Wow...go ask for help turning your sarcasm meter on...come on man winter is putting a hurting on you.:beer:

Sent from my ZTE-Z990G using Ohub Campfire mobile app


----------



## Hook N Book (Apr 7, 2004)

There were 230+ humans onboard this flight. It's not a joke or a conspiracy. Some of these post are disturbing. 

Bad subject line too...!


----------



## Toad Man (Oct 8, 2013)

Hey hook, prove it.


----------



## 7thcorpsFA (Mar 6, 2010)

ostbucks98 said:


> And it refueled in flight and dodged radar to get there....oh and all the passengers cell phones were jammed from being tracked.
> 
> Sent from my ZTE-Z990G using Ohub Campfire mobile app


 The General suggested that the passengers were all killed by sudden loss of pressure in the passenger compartment.
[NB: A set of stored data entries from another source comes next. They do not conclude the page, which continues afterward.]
-- ==== Sys2Proof/Machine/Registers.lean ====
section
/-! DEFINITION. The register write commands: the fields of CONTROL (R159, R160), SETUP_LO and SETUP_HI (R148), JOB_TAIL and
JOB_HEAD (R149), DONE_HEAD (R155), NOTIFY (R156), and a write by offset (R168). A row of CONTROL is the write of 1 to its
field (of 0 for QUIESCE_RELEASE) and of that field alone (log entry 7). -/

namespace Sys2Proof.Machine

/-! ## What the writes do -/

/-- A write without all four byte enables is ignored and sets MISUSE (R168). -/
def State.fullWrite (s : State) (be : BitVec 4) (k : State → State) : State :=
  if be = 0xF#4 then k s else s.setMisuse

/-- 1 written to ENABLE (R148, R159): LOADING, and the setup block read at the address that the registers hold now. -/
def State.enable (s : State) : State :=
  if s.part.state = .disabled then
    { s with part := { s.part with state := .loading, setupReading := true, setupAddr := s.regs.setupHi ++ s.regs.setupLo } }
  else s

/-- 1 written to QUIESCE (R159, R160). -/
def State.quiesce (s : State) : State :=
  if s.part.state = .running then
    State.tryQuiesced { s with part := { s.part with state := .quiescing }, intake := s.intake.stop }
  else s

/-- 0 written to QUIESCE (R159). -/
def State.quiesceRelease (s : State) : State :=
  if s.part.state = .quiescing ∨ s.part.state = .quiesced then { s with part := { s.part with state := .running } }
  else s

/-- 1 written to SOFT_RESET (R159, R162): DRAINING, the held record discarded, every lane carried to rest. -/
def State.softReset (s : State) : State :=
  if s.part.state = .draining then s
  else
    { s with
      part := { s.part with state := .draining }
      intake := s.intake.stop
      work := s.work.eachLane (fun w n => w.modLane n Lane.beginDrain) }

/-- 1 written to CLEAR_MISUSE (R157). -/
def State.clearMisuse (s : State) : State := { s with regs := { s.regs with misuse := false } }

/-- The part states in which JOB_TAIL and DONE_HEAD are taken, with a ring geometry latched (R149, R155). -/
def State.ringWrites (s : State) : Bool :=
  s.rings.geom.isSome && (s.part.state = .running || s.part.state = .quiescing || s.part.state = .quiesced
    || s.part.state = .halted)

/-- A whole write to JOB_TAIL (R149); one that empties the ring discards the held record (R150). -/
def State.writeJobTail (s : State) (v : Word) : State :=
  if s.ringWrites ∧ v.toNat < s.rings.jobSize then
    { s with
      rings := { s.rings with jobTail := v.toNat }
      intake := if v.toNat = s.rings.jobHead then { s.intake with held := none } else s.intake }
  else s.setMisuse

/-- The number of entries that a DONE_HEAD value releases (R155). -/
def Rings.releases (r : Rings) (v : Nat) : Nat := subMod v r.doneHead r.doneSize

/-- A whole write to DONE_HEAD (R155). Accepted, it has the Post Queue begin to post if that was waiting for room. -/
def State.writeDoneHead (s : State) (v : Word) : State :=
  let k := s.rings.releases v.toNat
  if s.ringWrites ∧ v.toNat < s.rings.doneSize ∧ k ≤ s.rings.unreleased then
    let t := { s with rings := { s.rings with doneHead := v.toNat, postTimes := s.rings.postTimes.drop k } }
    if s.rings.hasRoom then t else t.postBegin
  else s.setMisuse

/-- A whole write to NOTIFY (R156, Table 12-13). -/
def State.writeNotify (s : State) (v : Word) : State :=
  if v.extractLsb' 8 8 = 0 then s.setMisuse
  else
    { s with regs := { s.regs with notifyEnable := v.getLsbD 0, threshold := v.extractLsb' 8 8,
                                   holdCode := v.extractLsb' 16 2 } }

/-- A whole write to SETUP_LO and to SETUP_HI, taken in every part state (R148). -/
def State.writeSetupLo (s : State) (v : Word) : State := { s with regs := { s.regs with setupLo := v } }
def State.writeSetupHi (s : State) (v : Word) : State := { s with regs := { s.regs with setupHi := v } }

/-- A whole write to CONTROL, all its fields in one event (R159). -/
def State.writeControl (s : State) (v : Word) : State :=
  if v.getLsbD 2 then s.softReset
  else
    let s := if v.getLsbD 0 then s.enable else s
    let s := if v.getLsbD 1 then s.quiesce else s.quiesceRelease
    if v.getLsbD 3 then s.clearMisuse else s

/-- A whole write by offset (R168): STATUS and an offset that names no register ignore it. -/
def State.writeAt (s : State) (offset : BitVec 5) (v : Word) : State :=
  if offset = Config.offControl then s.writeControl v
  else if offset = Config.offSetupLo then s.writeSetupLo v
  else if offset = Config.offSetupHi then s.writeSetupHi v
  else if offset = Config.offJobTail then s.writeJobTail v
  else if offset = Config.offJobHead then s.setMisuse
  else if offset = Config.offDoneHead then s.writeDoneHead v
  else if offset = Config.offNotify then s.writeNotify v
  else s

/-! ## The commands -/

/-- ENABLE (R148, R159). -/
def execEnable (s : State) : Host.Outcome State Fault Refusal := s.answer s.enable

/-- QUIESCE (R159, R160). -/
def execQuiesce (s : State) : Host.Outcome State Fault Refusal := s.answer s.quiesce

/-- QUIESCE_RELEASE (R159). -/
def execQuiesceRelease (s : State) : Host.Outcome State Fault Refusal := s.answer s.quiesceRelease

/-- SOFT_RESET (R159, R162). -/
def execSoftReset (s : State) : Host.Outcome State Fault Refusal := s.answer s.softReset

/-- CLEAR_MISUSE (R157). -/
def execClearMisuse (s : State) : Host.Outcome State Fault Refusal := s.answer s.clearMisuse

/-- SETUP_LO_WRITE (R148, R168). -/
def execSetupLoWrite (be : BitVec 4) (v : Word) (s : State) : Host.Outcome State Fault Refusal :=
  s.answer (s.fullWrite be (fun s => s.writeSetupLo v))

/-- SETUP_HI_WRITE (R148, R168). -/
def execSetupHiWrite (be : BitVec 4) (v : Word) (s : State) : Host.Outcome State Fault Refusal :=
  s.answer (s.fullWrite be (fun s => s.writeSetupHi v))

/-- JOB_TAIL_WRITE (R149, R168). -/
def execJobTailWrite (be : BitVec 4) (v : Word) (s : State) : Host.Outcome State Fault Refusal :=
  s.answer (s.fullWrite be (fun s => s.writeJobTail v))

/-- JOB_HEAD_WRITE (R149): ignored in every state, MISUSE set, whatever the byte enables and the value. -/
def execJobHeadWrite (_be : BitVec 4) (_v : Word) (s : State) : Host.Outcome State Fault Refusal :=
  s.answer s.setMisuse

/-- DONE_HEAD_WRITE (R155, R168). -/
def execDoneHeadWrite (be : BitVec 4) (v : Word) (s : State) : Host.Outcome State Fault Refusal :=
  s.answer (s.fullWrite be (fun s => s.writeDoneHead v))

/-- NOTIFY_WRITE (R156, R168). -/
def execNotifyWrite (be : BitVec 4) (v : Word) (s : State) : Host.Outcome State Fault Refusal :=
  s.answer (s.fullWrite be (fun s => s.writeNotify v))

/-- REGISTER_WRITE (R168): a write at any offset of the window. -/
def execRegisterWrite (offset : BitVec 5) (be : BitVec 4) (v : Word) (s : State) :
    Host.Outcome State Fault Refusal :=
  s.answer (s.fullWrite be (fun s => s.writeAt offset v))

end Sys2Proof.Machine
end

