/-- JOB_RECORD_READ_START and JOB_RECORD_READ_END (parts of R150, R160, R161): the five conditions of a read; a record that
has arrived is taken in the same event as JOB_TAKE takes it, and waits held when it needs a slot and none is free; the halt of a
read that fails; and the end of a read that the part left RUNNING before, its data discarded and its error ignored: in RUNNING
again, in QUIESCING, which the part leaves for QUIESCED when it is empty then, and in every other part state. That the start of a
read is a command of its own is log entry 4. -/
def Obligations.JobRecordRead : Prop :=
  ∀ s : State, s.Awake →
    (s.part.state = .running → s.rings.geom.isSome = true → s.rings.jobHead ≠ s.rings.jobTail →
      s.work.queue.length + s.work.reserved < 32 → s.intake.held = none → s.intake.reading = false →
      exec .jobRecordReadStart s = .next (State.refreshIrq
        { s with intake := { s.intake with reading := true, readVoid := false } }))
    ∧ (s.part.state ≠ .running ∨ s.rings.jobHead = s.rings.jobTail ∨ 32 ≤ s.work.queue.length + s.work.reserved
        ∨ s.intake.held.isSome = true ∨ s.intake.reading = true →
      exec .jobRecordReadStart s = .next s.refreshIrq)
    ∧ (s.port = some .intake → s.part.state = .running → s.intake.readVoid = false →
      (∀ (data : List Byte) (u : State), data.length = 64 →
        u = { s with port := none, intake := { s.intake with held := some data, reading := false } } →
        exec (.jobRecordReadEnd (.ok data)) s = exec .jobTake u
        ∧ (∀ args, judgeRecord data = .slotted args → (∀ i, s.work.slot i ≠ none) →
            exec (.jobRecordReadEnd (.ok data)) s = .next u.refreshIrq))
      ∧ ∃ t, exec (.jobRecordReadEnd .error) s = .next t ∧ t.part.state = .halted ∧ t.part.fatal = .jobReadError
          ∧ t.rings = s.rings ∧ t.intake.held = none ∧ t.intake.reading = false ∧ t.irqHigh = false)
    ∧ (s.port = some .intake → ∀ (r : ReadEnd) (u : State), (∀ data, r = .ok data → data.length = 64) →
        u = { s with port := none, intake := { s.intake with reading := false, readVoid := false } } →
        (s.part.state ∈ [.disabled, .loading, .quiesced, .halted, .draining] →
          exec (.jobRecordReadEnd r) s = .next u.refreshIrq)
        ∧ (s.part.state = .running → s.intake.readVoid = true → s.intake.held = none →
          exec (.jobRecordReadEnd r) s = .next u.refreshIrq)
        ∧ (s.part.state = .quiescing → ∀ empty : Prop,
          (empty ↔ (∀ i, s.work.slot i = none) ∧ s.work.queue = [] ∧ s.work.reserved = 0) →
          (empty → exec (.jobRecordReadEnd r) s = .next (State.refreshIrq
            { u with part := { s.part with state := .quiesced } }))
          ∧ (¬ empty → exec (.jobRecordReadEnd r) s = .next u.refreshIrq)))

/-- JOB_TAKE of a refused record (parts of R16, R150, R151): JOB_HEAD and the admission counter advance and the entry stands
at the tail of the Post Queue. JOB_TAKE of an accepted slotted record (parts of R1, R2, R5, R150, R152): the lowest-numbered
free slot, the tail of the Grant List, one more reservation; with no slot free the record waits. The take as a command of its
own is log entry 4. -/
def Obligations.JobTakeRefusesOrPlaces : Prop :=
  ∀ (s : State) (g : Geometry) (r : List Byte), s.Awake → s.part.state = .running → s.rings.geom = some g →
    s.intake.held = some r → ∀ head : Nat, head = (s.rings.jobHead + 1) % 2 ^ g.jobCode →
    (∀ reason : RefuseReason, judgeRecord r = .refused reason →
      exec .jobTake s = .next (State.refreshIrq
        { s with
          rings := { s.rings with jobHead := head }
          intake := { s.intake with counter := s.intake.counter + 1, held := none }
          work := { s.work with queue := s.work.queue ++
            [{ tag := wordAt r 0, kind := byteAt r 4, adm := s.intake.counter, status := .refused, requested := byteAt r 5,
               succeeded := 0, failed := 0, notRun := byteAt r 5, detail := refuseCode reason, jobHead := head,
               targetTag := 0, fallback := false, reportAddr := 0, lanes := [], reportWritten := false,
               reportFailed := false }] } }))
    ∧ ∀ args : JobArgs, judgeRecord r = .slotted args →
      (∀ i : SlotId, s.work.slot i = none → (∀ k : SlotId, k < i → s.work.slot k ≠ none) →
        exec .jobTake s = .next (State.refreshIrq
          { s with
            rings := { s.rings with jobHead := head }
            intake := { s.intake with counter := s.intake.counter + 1, held := none }
            work := { s.work.setSlot i (some
              { tag := wordAt r 0, mask := byteAt r 5, live := 0, results := Vector.replicate 8 none,
                lastSteps := Vector.replicate 8 .none, copies := Vector.replicate 8 none, state := .waiting, ctx := none,
                imageFail := none, cancelLink := none, adm := s.intake.counter, reportAddr := hostAddrAt r 8,
                args := args }) with
              grantList := s.work.grantList ++ [i]
              reserved := s.work.reserved + 1 } }))
      ∧ ((∀ i, s.work.slot i ≠ none) → exec .jobTake s = .next s.refreshIrq)
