-- ==== Sys2Proof/Tests/Slice0.lean ====
section
/-! SUPPORT. Tests of the model: the checks of `Instr.wellFormed`, worked examples of the spec, and for each statement with
hypotheses a state and operands that meet them (`meets_<statement>`), clause by clause, at boundary values. -/

namespace Sys2Proof.Tests

-- One theorem at a time: a thread for each would ask for more stack than the check allows.
set_option Elab.async false

open Sys2Proof.Machine

/-! ## WellFormed: each check refuses an ill-formed command -/

theorem test_setup_is_32_bytes : Instr.wellFormed (.setupReadEnd (.ok (List.replicate 31 0))) = false
    ∧ Instr.wellFormed (.setupReadEnd (.ok (List.replicate 32 0))) = true := by decide
theorem test_record_is_64_bytes : Instr.wellFormed (.jobRecordReadEnd (.ok (List.replicate 65 0))) = false
    ∧ Instr.wellFormed (.jobRecordReadEnd (.ok (List.replicate 64 0))) = true := by decide
theorem test_key_is_16_bytes : Instr.wellFormed (.keyReadEnd 0 (.ok (List.replicate 15 0))) = false
    ∧ Instr.wellFormed (.keyReadEnd 0 (.ok (List.replicate 16 0))) = true := by decide
theorem test_header_is_16_bytes : Instr.wellFormed (.descriptorHeaderReadEnd (.ok (List.replicate 17 0))) = false
    ∧ Instr.wellFormed (.descriptorHeaderReadEnd (.ok (List.replicate 16 0))) = true := by decide
theorem test_table_is_whole_entries : Instr.wellFormed (.descriptorTableReadEnd (.ok (List.replicate 25 0))) = false
    ∧ Instr.wellFormed (.descriptorTableReadEnd (.ok [])) = false
    ∧ Instr.wellFormed (.descriptorTableReadEnd (.ok (List.replicate 24 0))) = true := by decide
theorem test_page_read_has_a_byte : Instr.wellFormed (.pageFetchReadEnd (.ok [])) = false
    ∧ Instr.wellFormed (.pageFetchReadEnd (.ok [0])) = true := by decide
theorem test_payload_has_a_byte : Instr.wellFormed (.exchangePayloadReadEnd 0 (.ok [])) = false
    ∧ Instr.wellFormed (.exchangePayloadReadEnd 0 (.ok [0])) = true := by decide
theorem test_frame_has_eight_bytes : Instr.wellFormed (.replyFrameComplete 0 (List.replicate 7 0)) = false
    ∧ Instr.wellFormed (.replyFrameComplete 0 (List.replicate 8 0)) = true := by decide
theorem test_offset_is_word_aligned : Instr.wellFormed (.registerWrite 0x06 0xF 0) = false
    ∧ Instr.wellFormed (.registerWrite 0x1C 0xF 0) = true := by decide

/-! ## Worked examples of the spec -/

/-- The example of section 3.2: a QUERY request with Seq 1, whole, with its Check. -/
theorem test_query_frame : requestFrame 0x03 0x01 [] = [0xC3, 0x03, 0x01, 0x00, 0x00, 0x2C, 0x28] := by decide +kernel

/-- The example of R103: a target with 256-byte pages, an image for 128-byte pages. -/
theorem test_geometry_mismatch_word : BitVec.ofNat 32 ((2#8).toNat + 256 * (1#8).toNat) = 0x00000102#32 := by decide

/-- The note of R63: DENIED in reply to READ. -/
theorem test_cause_word : causeWord 0x03 0x06 .status = 0x00000603#32 := by decide

/-- R106: 65536 units take 4096 requests; the first, and the number for 33 units. -/
theorem test_clear_all_splits : runRequests (0, 32) = [(0, 16), (16, 16), (32, 1)] := by decide

/-- R51: the busy limit of a CLEAR of 16 units with a clear limit of 1023 ms, and of a SUM over 1025 bytes. -/
theorem test_busy_limits :
    (Lane.clearRequest { Lane.reset with settings := { Settings.default with clearLimit := 1023 } } 0 16).busyMs = 16368
    ∧ (Lane.reset.sumRequest 0 { addr := 0, len := 1025, host := 0, crc := none } 0).busyMs = 4 := by decide

/-- Two segments of section 5.8 in 128-byte pages: pages 0x10000 to 0x10200. -/
theorem test_page_list :
    let segs : List Segment := [{ addr := 0x10000, len := 300, host := 0, crc := none },
                                { addr := 0x10150, len := 200, host := 0, crc := none }]
    (firstPage segs 128, pageAfter segs 128 0x10100, pageAfter segs 128 0x10180, pageAfter segs 128 0x10200)
      = (some 0x10000, some 0x10180, some 0x10200, none) := by decide +kernel

/-- The clear plan of section 6.5. -/
theorem test_clear_plan :
    clearPlan { device := 0, base := 0, size := 0x20000, pageCode := 1, clearCode := 0, maxRate := 5, protection := 0,
                keyRequired := 0 } false
      [{ addr := 0x100, len := 0x2F00, host := 0, crc := none }, { addr := 0x3000, len := 0x10, host := 0, crc := none },
       { addr := 0x3020, len := 0x3FE0, host := 0, crc := none }, { addr := 0x10000, len := 0x400, host := 0, crc := none }]
      = [(0, 16), (16, 12), (64, 1)] := by decide +kernel

/-! ## The states of the witnesses -/

/-- Rings of eight entries. -/
def ring : Geometry := { jobBase := 0, jobCode := 3, doneBase := 0, doneCode := 3 }

/-- A running part. -/
def running : State :=
  { State.reset with
    part := { PartCtl.reset with state := .running }
    rings := { Rings.reset with geom := some ring } }

/-- The running part in another part state. -/
def inState (p : PartState) : State := { running with part := { PartCtl.reset with state := p } }

/-- The part in a state, with lane 0 as given. -/
def withLane0 (p : PartState) (l : Lane) : State := (inState p).withLane 0 l

/-- A running job of lane 0, in slot 0. -/
def job (args : JobArgs) : JobSlot :=
  { tag := 7, mask := 1, live := 1, results := Vector.replicate 8 none, lastSteps := Vector.replicate 8 .none,
    copies := Vector.replicate 8 none, state := .running, ctx := some 0, imageFail := none, cancelLink := none, adm := 0,
    reportAddr := 0, args := args }

/-- The running part with a job in slot 0 that owns lane 0 and holds Image Context 0. -/
def withJob (j : JobSlot) (x : ImageCtx) (l : Lane) : State :=
  { running with
    work := ((({ Work.reset with reserved := 1 }.setSlot 0 (some j)).setOwner 0 (some 0)).setCtx 0 x).setLane 0
      { l with ctx := { l.ctx with slot := some 0 } } }

/-- The running part with a WAITING job in slot 0. -/
def withWaiting (j : JobSlot) : State :=
  { running with
    work := { { Work.reset with reserved := 1 }.setSlot 0 (some { j with state := .waiting, live := 0, ctx := none }) with
      grantList := [0] } }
He said the pilot could do this from the cockpit. Death would be sudden and no one would have time to use a cellphone. I'm not an expert by any means. Just reporting what he said.


----------



## 7thcorpsFA (Mar 6, 2010)

buckeyebowman said:


> I couldn't agree more! Nothing like blowing millions in taxpayer money to put up a facade! Or, lieing your butt off in order to spread disinformation!
> 
> And for ostbucks, this jetliner is *not* going to fly right in! There are no such things as "unscheduled" airline flights. They are all numbered, and are supposed to follow specific flight paths, provided weather doesn't intervene. The U.S. and other countries are right to be a little paranoid when a jetliner the size of a 777 just "disappears". You are right in saying that a jetliner that shows up out of nowhere, especially if its transponders are off and it's not communicating with air traffic control, will attract a lot of attention.
> 
> You also state that it refueled in flight. A couple of questions here. I'm not aware of a civilian aircraft that is capable of in flight refueling. Is the 777 unique in that regard? Also, if that is case, who refueled them?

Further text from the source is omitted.